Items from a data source
-- ==== Sys2Proof/Certificates/Slice0/Obligations.lean ====
section
/-! DEFINITION. The statements for the provers: what the commands of the device do, family by family, in terms of exec, step and
the read of one object. `s.does t c l post` says that command c answers a next state of which post holds, with the Loft unchanged and every
object outside chapter 02 that l does not name as it was. -/

open Sys2Proof Sys2Proof.Machine

/-- The first waiting command is taken off the queue and run; the step is its effect on the rest (the model's reading of the hardware as a
block: the queue is the model's own). -/
def Obligations.StepRunsFront : Prop :=
  ∀ (c : Instr) (rest : List Instr) (s : State),
    step { s with pending := c :: rest } = exec c { s with pending := rest }

/-- A step takes exactly the first command off the queue, and changes nothing where none waits (the idle step is the model's choice, log 2). -/
def Obligations.StepTakesFront : Prop :=
  (∀ s u, step s = .next u → u.pending = s.pending.tail) ∧ ∀ s, s.pending = [] → step s = .next s

/-- No command is refused, and the only stop is that of LOFT_ACCESS at an address that does not exist (R401) or with a request that is no
access of part of one word (R402): every other command answers a next state in every state. -/
def Obligations.StopsOnlyAtLoftAccess : Prop :=
  (∀ c s e, exec c s ≠ .refused e) ∧
    ∀ c s e, exec c s = .fault e →
      ∃ t b reqs, c = .loftAccess t b reqs ∧
        ((e = .loftAddress ∧ ∃ r ∈ reqs, loftSize ≤ r.addr) ∨
          (e = .loftSpan ∧ ∃ r ∈ reqs, reqSpans r = true ∧ ∀ q ∈ reqs, q.addr < loftSize))

/-- The machine right after reset: nothing waits, the Loft reads zero, no session is open and no claim held, the counter stands at 0, no
domain is armed or synchronised, no tooth table is present, no rail enabled, no record enabled, no source pending and the device is in
service. -/
def Obligations.ResetState : Prop :=
  State.reset.pending = [] ∧ (∀ a, loftByte State.reset.loft a = 0) ∧ State.reset.dev.now = 0 ∧
    State.reset.dev.ready = true ∧ State.reset.dev.irq = [] ∧
    (∀ p < 6, State.reset.dev.obj (0x1200 + p) 0x01 = 0) ∧
    (∀ u, 1 ≤ u → u ≤ 0xA5 → State.reset.dev.obj 0x1700 u = 0xFF) ∧
    (∀ k < 2, State.reset.dev.domState k = 0 ∧ State.reset.dev.bit (0x2180 + k) 0x11 0 = false ∧ State.reset.dev.obj (0x2210 + k) 0x01 = 0) ∧
    (∀ x < 2, State.reset.dev.obj (0x2780 + x) 0x01 = 0) ∧
    (∀ n < 1024, State.reset.dev.obj (0x3000 + n) 0x01 = 0) ∧ ∀ n < 512, State.reset.dev.obj (0x2400 + n) 0x01 = 0

/-- The Loft's invariant holds at reset. -/
def Obligations.ResetKeepsLoftForm : Prop := State.reset.loftInv

/-- Every step keeps the Loft in its canonical form and inside its addresses (R401), from every state that has it. -/
def Obligations.StepKeepsLoftForm : Prop :=
  ∀ s u, s.loftInv → step s = .next u → u.loftInv

/-- Only the commands that the chapters let store into the Loft change it. -/
def Obligations.LoftUnchanged : Prop :=
  ∀ c s u, c.sparesLoft = true → exec c s = .next u → u.loft = s.loft


/-- READ and PING complete (R43, R44). A request that its port takes up is served: a READ in an open session, or without one of the objects
that R41 opens, of subindices that exist, are not gated, can be read by READ and fit one message, is answered with OK and the values of
its subindices in rising order; a PING in an open session, whose index and subindex are 0, with OK and no data. Neither stores into the
Loft; PING changes no object outside chapter 02, nor does READ (a read of take empties a mailbox, R446, which is no stored object). The
answer carries the tag and the address of the request. -/
def Obligations.ReadAndPingAnswer : Prop :=
  ∀ (s : State) (t : Nat) (f : Frame), s.admits t f = true →
    let e := (s.devAt t).arrive f.req
    let p := f.req.port.val
    let subs := subsOf f
    (f.op = 0x01 → (∀ w ∈ subs, (objRow f.index w).isSome = true) → e.sessOpen p = true ∨ openRead f.index = true →
      (e.sessOpen p = true → e.gatesShut p f.index subs = false) → (∀ w ∈ subs.dropLast, isBlob f.index w = false) →
      (∀ w ∈ subs, blockOnly f.index w = true → writeOnly f.index w = true) →
      (subs.map (e.readLen p f.index)).foldl (· + ·) 0 ≤ maxData p → e.foreignBox p f.index subs = false →
      (readsWindow f.index subs = true → e.windowOk p false = true ∧
        e.meetsBad (e.obj 0x2D00 (0x20 + p)) (e.obj 0x2D00 (0x28 + p)) = false) →
      ∃ u, exec (.read t f) s = .next u ∧ u.dev.answered f .ok (e.readAll s.loft p f.index subs) ∧ u.loft = s.loft ∧
        (s.devAt t).sameBut u.dev (fun i _ => portObj i)) ∧
    (f.op = 0x0C → e.sessOpen p = true → e.feature p 0 0 = true → f.index = 0 → f.sub = 0 →
      ∃ u, exec (.ping t f) s = .next u ∧ u.dev.answered f .ok [] ∧ u.loft = s.loft ∧
        (s.devAt t).sameBut u.dev (fun i _ => portObj i))

/-- WRITE completes (R43). A WRITE that its port takes up, of subindices that exist, whose data splits into their values (R11) and that none
of the refusals of R15 meets, answers OK without data: of every block, unless the write itself silences the port (R457). A value of a
block that does nothing more when it is written stands in its object, and every object outside chapter 02 but the written ones reads as
before: port settings, notification settings, drive profiles, diagnosis settings, the injector bank of a channel, lanes, the routes of
event lines, DMA descriptors, the routes and stacks of the interrupt controller, doorbells, watchdogs, reset and power settings. -/
def Obligations.WriteStores : Prop :=
  ∀ (s : State) (t : Nat) (f : Frame), f.op = 0x02 → s.admits t f = true →
    let g := frameUnpad f
    let p := f.req.port.val
    (∀ w ∈ subsOf f, (objRow f.index w).isSome = true ∧ blockOnly f.index w = false) → g.data.length ≤ maxData p →
    ∀ b, blockOf f.index = some b → ∀ puts, splitPuts f.index (subsOf f) g.data = some puts →
    let w := hostWr p f.index b puts
    (((s.devAt t).arrive f.req).staged g).wRefusal savedBankValid w = none →
    ∃ u, exec (.write t f) s = .next u ∧ (w.silences = false → u.dev.answered f .ok []) ∧
      (b.kind.quiet = true → w.silences = false → (∀ q ∈ puts, ∀ row, objRow f.index q.sub = some row → unstored b.kind q.sub row.acc = false) →
        (∀ q ∈ puts, isBlob f.index q.sub = false → u.dev.obj f.index q.sub = q.raw) ∧
        (s.devAt t).sameBut u.dev (fun i w => portObj i || (decide (i = f.index) && (subsOf f).contains w)))
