@[simp] theorem Dev.setClosure_rest (d : Dev) (n : Nat) (r : Closure) :
    (d.setClosure n r).now = d.now ∧ (d.setClosure n r).free = d.free ∧ (d.setClosure n r).regs = d.regs ∧ (d.setClosure n r).ports = d.ports ∧
    (d.setClosure n r).sent = d.sent ∧ (d.setClosure n r).cyc = d.cyc ∧ (d.setClosure n r).irq = d.irq ∧ (d.setClosure n r).cores = d.cores ∧
    (d.setClosure n r).faultLine = d.faultLine ∧ (d.setClosure n r).evt = d.evt ∧ (d.setClosure n r).heard = d.heard ∧ (d.setClosure n r).tb = d.tb ∧
    (d.setClosure n r).rst = d.rst ∧ (d.setClosure n r).nv = d.nv ∧ (d.setClosure n r).fw = d.fw ∧ (d.setClosure n r).factory = d.factory ∧
    (d.setClosure n r).night = d.night ∧ (d.setClosure n r).tap = d.tap ∧ (d.setClosure n r).wheels = d.wheels ∧ (d.setClosure n r).doms = d.doms ∧
    (d.setClosure n r).synths = d.synths ∧ (d.setClosure n r).occs = d.occs ∧ (d.setClosure n r).nextOcc = d.nextOcc ∧ (d.setClosure n r).tops = d.tops ∧
    (d.setClosure n r).pendW = d.pendW ∧ (d.setClosure n r).chans = d.chans ∧ (d.setClosure n r).banks = d.banks ∧ (d.setClosure n r).boosts = d.boosts ∧
    (d.setClosure n r).lanes = d.lanes ∧ (d.setClosure n r).stops = d.stops ∧ (d.setClosure n r).pressures = d.pressures ∧ (d.setClosure n r).vib = d.vib ∧
    (d.setClosure n r).cmps = d.cmps ∧ (d.setClosure n r).timers = d.timers ∧ (d.setClosure n r).lans = d.lans ∧ (d.setClosure n r).lbanks = d.lbanks ∧
    (d.setClosure n r).badWords = d.badWords ∧ (d.setClosure n r).dmas = d.dmas ∧ (d.setClosure n r).mboxes = d.mboxes ∧ (d.setClosure n r).masters = d.masters ∧
    (∀ a b, (d.setClosure n r).obj a b = d.obj a b) ∧ (∀ a b c, (d.setClosure n r).bit a b c = d.bit a b c) := by
  and_intros <;> intros <;> rfl

@[simp] theorem Dev.setPress_rest (d : Dev) (n : Nat) (r : Press) :
    (d.setPress n r).now = d.now ∧ (d.setPress n r).free = d.free ∧ (d.setPress n r).regs = d.regs ∧ (d.setPress n r).ports = d.ports ∧
    (d.setPress n r).sent = d.sent ∧ (d.setPress n r).cyc = d.cyc ∧ (d.setPress n r).irq = d.irq ∧ (d.setPress n r).cores = d.cores ∧
    (d.setPress n r).faultLine = d.faultLine ∧ (d.setPress n r).evt = d.evt ∧ (d.setPress n r).heard = d.heard ∧ (d.setPress n r).tb = d.tb ∧
    (d.setPress n r).rst = d.rst ∧ (d.setPress n r).nv = d.nv ∧ (d.setPress n r).fw = d.fw ∧ (d.setPress n r).factory = d.factory ∧
    (d.setPress n r).night = d.night ∧ (d.setPress n r).tap = d.tap ∧ (d.setPress n r).wheels = d.wheels ∧ (d.setPress n r).doms = d.doms ∧
    (d.setPress n r).synths = d.synths ∧ (d.setPress n r).occs = d.occs ∧ (d.setPress n r).nextOcc = d.nextOcc ∧ (d.setPress n r).tops = d.tops ∧
    (d.setPress n r).pendW = d.pendW ∧ (d.setPress n r).chans = d.chans ∧ (d.setPress n r).banks = d.banks ∧ (d.setPress n r).boosts = d.boosts ∧
    (d.setPress n r).lanes = d.lanes ∧ (d.setPress n r).closures = d.closures ∧ (d.setPress n r).stops = d.stops ∧ (d.setPress n r).vib = d.vib ∧
    (d.setPress n r).cmps = d.cmps ∧ (d.setPress n r).timers = d.timers ∧ (d.setPress n r).lans = d.lans ∧ (d.setPress n r).lbanks = d.lbanks ∧
    (d.setPress n r).badWords = d.badWords ∧ (d.setPress n r).dmas = d.dmas ∧ (d.setPress n r).mboxes = d.mboxes ∧ (d.setPress n r).masters = d.masters ∧
    (∀ a b, (d.setPress n r).obj a b = d.obj a b) ∧ (∀ a b c, (d.setPress n r).bit a b c = d.bit a b c) := by
  and_intros <;> intros <;> rfl

@[simp] theorem Dev.setBand_rest (d : Dev) (n k : Nat) (r : Band) :
    (d.setBand n k r).now = d.now ∧ (d.setBand n k r).free = d.free ∧ (d.setBand n k r).regs = d.regs ∧ (d.setBand n k r).ports = d.ports ∧
    (d.setBand n k r).sent = d.sent ∧ (d.setBand n k r).cyc = d.cyc ∧ (d.setBand n k r).irq = d.irq ∧ (d.setBand n k r).cores = d.cores ∧
    (d.setBand n k r).faultLine = d.faultLine ∧ (d.setBand n k r).evt = d.evt ∧ (d.setBand n k r).heard = d.heard ∧ (d.setBand n k r).tb = d.tb ∧
    (d.setBand n k r).rst = d.rst ∧ (d.setBand n k r).nv = d.nv ∧ (d.setBand n k r).fw = d.fw ∧ (d.setBand n k r).factory = d.factory ∧
    (d.setBand n k r).night = d.night ∧ (d.setBand n k r).tap = d.tap ∧ (d.setBand n k r).wheels = d.wheels ∧ (d.setBand n k r).doms = d.doms ∧
    (d.setBand n k r).synths = d.synths ∧ (d.setBand n k r).occs = d.occs ∧ (d.setBand n k r).nextOcc = d.nextOcc ∧ (d.setBand n k r).tops = d.tops ∧
    (d.setBand n k r).pendW = d.pendW ∧ (d.setBand n k r).chans = d.chans ∧ (d.setBand n k r).banks = d.banks ∧ (d.setBand n k r).boosts = d.boosts ∧
    (d.setBand n k r).lanes = d.lanes ∧ (d.setBand n k r).closures = d.closures ∧ (d.setBand n k r).stops = d.stops ∧ (d.setBand n k r).pressures = d.pressures ∧
    (d.setBand n k r).cmps = d.cmps ∧ (d.setBand n k r).timers = d.timers ∧ (d.setBand n k r).lans = d.lans ∧ (d.setBand n k r).lbanks = d.lbanks ∧
    (d.setBand n k r).badWords = d.badWords ∧ (d.setBand n k r).dmas = d.dmas ∧ (d.setBand n k r).mboxes = d.mboxes ∧ (d.setBand n k r).masters = d.masters ∧
    (∀ a b, (d.setBand n k r).obj a b = d.obj a b) ∧ (∀ a b c, (d.setBand n k r).bit a b c = d.bit a b c) := by
  and_intros <;> intros <;> rfl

Your instructions: Set down, exactly as they appear above, all lines from the one that has "(∀ q ∈ puts, isBlob" down to the one that has "(d.setClosure n r).cmps", including those two and no others.

Answer:
        (∀ q ∈ puts, isBlob f.index q.sub = false → u.dev.obj f.index q.sub = q.raw) ∧
        (s.devAt t).sameBut u.dev (fun i w => portObj i || (decide (i = f.index) && (subsOf f).contains w)))
@[simp] theorem Dev.setClosure_rest (d : Dev) (n : Nat) (r : Closure) :
    (d.setClosure n r).now = d.now ∧ (d.setClosure n r).free = d.free ∧ (d.setClosure n r).regs = d.regs ∧ (d.setClosure n r).ports = d.ports ∧
    (d.setClosure n r).sent = d.sent ∧ (d.setClosure n r).cyc = d.cyc ∧ (d.setClosure n r).irq = d.irq ∧ (d.setClosure n r).cores = d.cores ∧
    (d.setClosure n r).faultLine = d.faultLine ∧ (d.setClosure n r).evt = d.evt ∧ (d.setClosure n r).heard = d.heard ∧ (d.setClosure n r).tb = d.tb ∧
    (d.setClosure n r).rst = d.rst ∧ (d.setClosure n r).nv = d.nv ∧ (d.setClosure n r).fw = d.fw ∧ (d.setClosure n r).factory = d.factory ∧
    (d.setClosure n r).night = d.night ∧ (d.setClosure n r).tap = d.tap ∧ (d.setClosure n r).wheels = d.wheels ∧ (d.setClosure n r).doms = d.doms ∧
    (d.setClosure n r).synths = d.synths ∧ (d.setClosure n r).occs = d.occs ∧ (d.setClosure n r).nextOcc = d.nextOcc ∧ (d.setClosure n r).tops = d.tops ∧
    (d.setClosure n r).pendW = d.pendW ∧ (d.setClosure n r).chans = d.chans ∧ (d.setClosure n r).banks = d.banks ∧ (d.setClosure n r).boosts = d.boosts ∧
    (d.setClosure n r).lanes = d.lanes ∧ (d.setClosure n r).stops = d.stops ∧ (d.setClosure n r).pressures = d.pressures ∧ (d.setClosure n r).vib = d.vib ∧
    (d.setClosure n r).cmps = d.cmps ∧ (d.setClosure n r).timers = d.timers ∧ (d.setClosure n r).lans = d.lans ∧ (d.setClosure n r).lbanks = d.lbanks ∧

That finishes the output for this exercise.